Dataset entries:
/-- The address fields of R290: reserved bits, and IUN and SC only with an index. -/
def addrOk (x : Ext) : Bool :=
  let i := x.imm.toNat
  onlyBits i 0xFF && bits i 7 6 != 3 && decide (bits i 2 0 ≤ 4) && (bitAt i 3 || (!bitAt i 4 && bits i 2 0 == 0))

/-- The index of R290. -/
def idxSrc (x : Ext) : Src := if bitAt x.imm.toNat 3 then .opnd .w32 false true false else .none

/-- The offset of R290 (IMM11[5]) and R295 (IMM11[6]). -/
def offSrc (x : Ext) (bit : Nat) : Src := if bitAt x.imm.toNat bit then offsOp else .none

/-- The types of an atomic operation (R296). -/
def atomTypes (opc : Nat) : List Nat :=
  match opc with
  | 0 | 1 | 2 => [7, 11, 8, 12, 14]
  | 3 | 4 | 5 | 6 | 7 => [3, 4]
  | 8 | 9 => [11]
  | _ => []

/-- The shape common to ATOM and RED (R288, R295). -/
def atomShape (x : Ext) (red : Bool) : Shape :=
  let i := x.imm.toNat
  let t := tyOf 11 x
  let opc := bits i 3 0
  { forms := allForms
    ok := onlyBits i 0x7F && (atomTypes opc).contains t && x.scope != 1 && decide (x.scope.toNat ≤ 6) &&
      (if t = 14 then rmAll x else rm0 x) &&
      (!red || (opc != 6 && opc != 7 && (bits i 5 4 == 0 || bits i 5 4 == 2)))
    d := if red then .none else vDst t
    a := baseOp, b := anyOp (if tyBits t = 64 then .w64 else .w32), c := offSrc x 6 }

/-- The types of XRED and XSCAN's operations (R267). -/
def redTypes (op : Nat) : List Nat :=
  match op with
  | 0 | 1 | 2 => [7, 11]
  | 3 | 4 | 5 => [3]
  | 8 | 9 | 10 => [14]
  | _ => []

def redOk (x : Ext) (immMask : Nat) : Bool :=
  (redTypes x.scope.toNat).contains (tyOf 7 x) && (if x.scope = 8 then rmAll x else rm0 x) &&
    onlyBits x.imm.toNat immMask && decide (bits x.imm.toNat 2 0 ≤ 5)

/-- A two-source or one-source integer or float instruction: types, FLAGS mask, RM rule, one operand form. -/
def arith (forms : List Len) (x : Ext) (tys : List Nat) (flags : Nat) (rm : Bool) (d : Dst) (a b : Src)
    (c : Src := .none) : Shape :=
  { forms := forms, ok := tyIn x tys && onlyBits x.scope.toNat flags && x.imm == 0 && rm, d := d, a := a, b := b, c := c }

/-- The scope codes a barrier instruction permits, and the index rule (R372). -/
def barScopeOk (x : Ext) : Bool :=
  x.ty == 0 && rm0 x && x.scope != 1 && decide (x.scope.toNat ≤ 6) &&
    (if x.scope = 0 || x.scope = 2 then decide (x.b.toNat ≤ 15) else x.b == 0)

/-- The permitted types and operand widths of the number formats that FDOT and XDOT take. -/
def dotN (t : Nat) : Nat := if tyBits t = 16 then 2 else 4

* **What you need to do**
Output each line exactly, from the first line of the data down to the line that contains "def offSrc (x", both included.

* **Solution to the exercise**
/-- The address fields of R290: reserved bits, and IUN and SC only with an index. -/
def addrOk (x : Ext) : Bool :=
  let i := x.imm.toNat
  onlyBits i 0xFF && bits i 7 6 != 3 && decide (bits i 2 0 ≤ 4) && (bitAt i 3 || (!bitAt i 4 && bits i 2 0 == 0))

/-- The index of R290. -/
def idxSrc (x : Ext) : Src := if bitAt x.imm.toNat 3 then .opnd .w32 false true false else .none

/-- The offset of R290 (IMM11[5]) and R295 (IMM11[6]). -/
def offSrc (x : Ext) (bit : Nat) : Src := if bitAt x.imm.toNat bit then offsOp else .none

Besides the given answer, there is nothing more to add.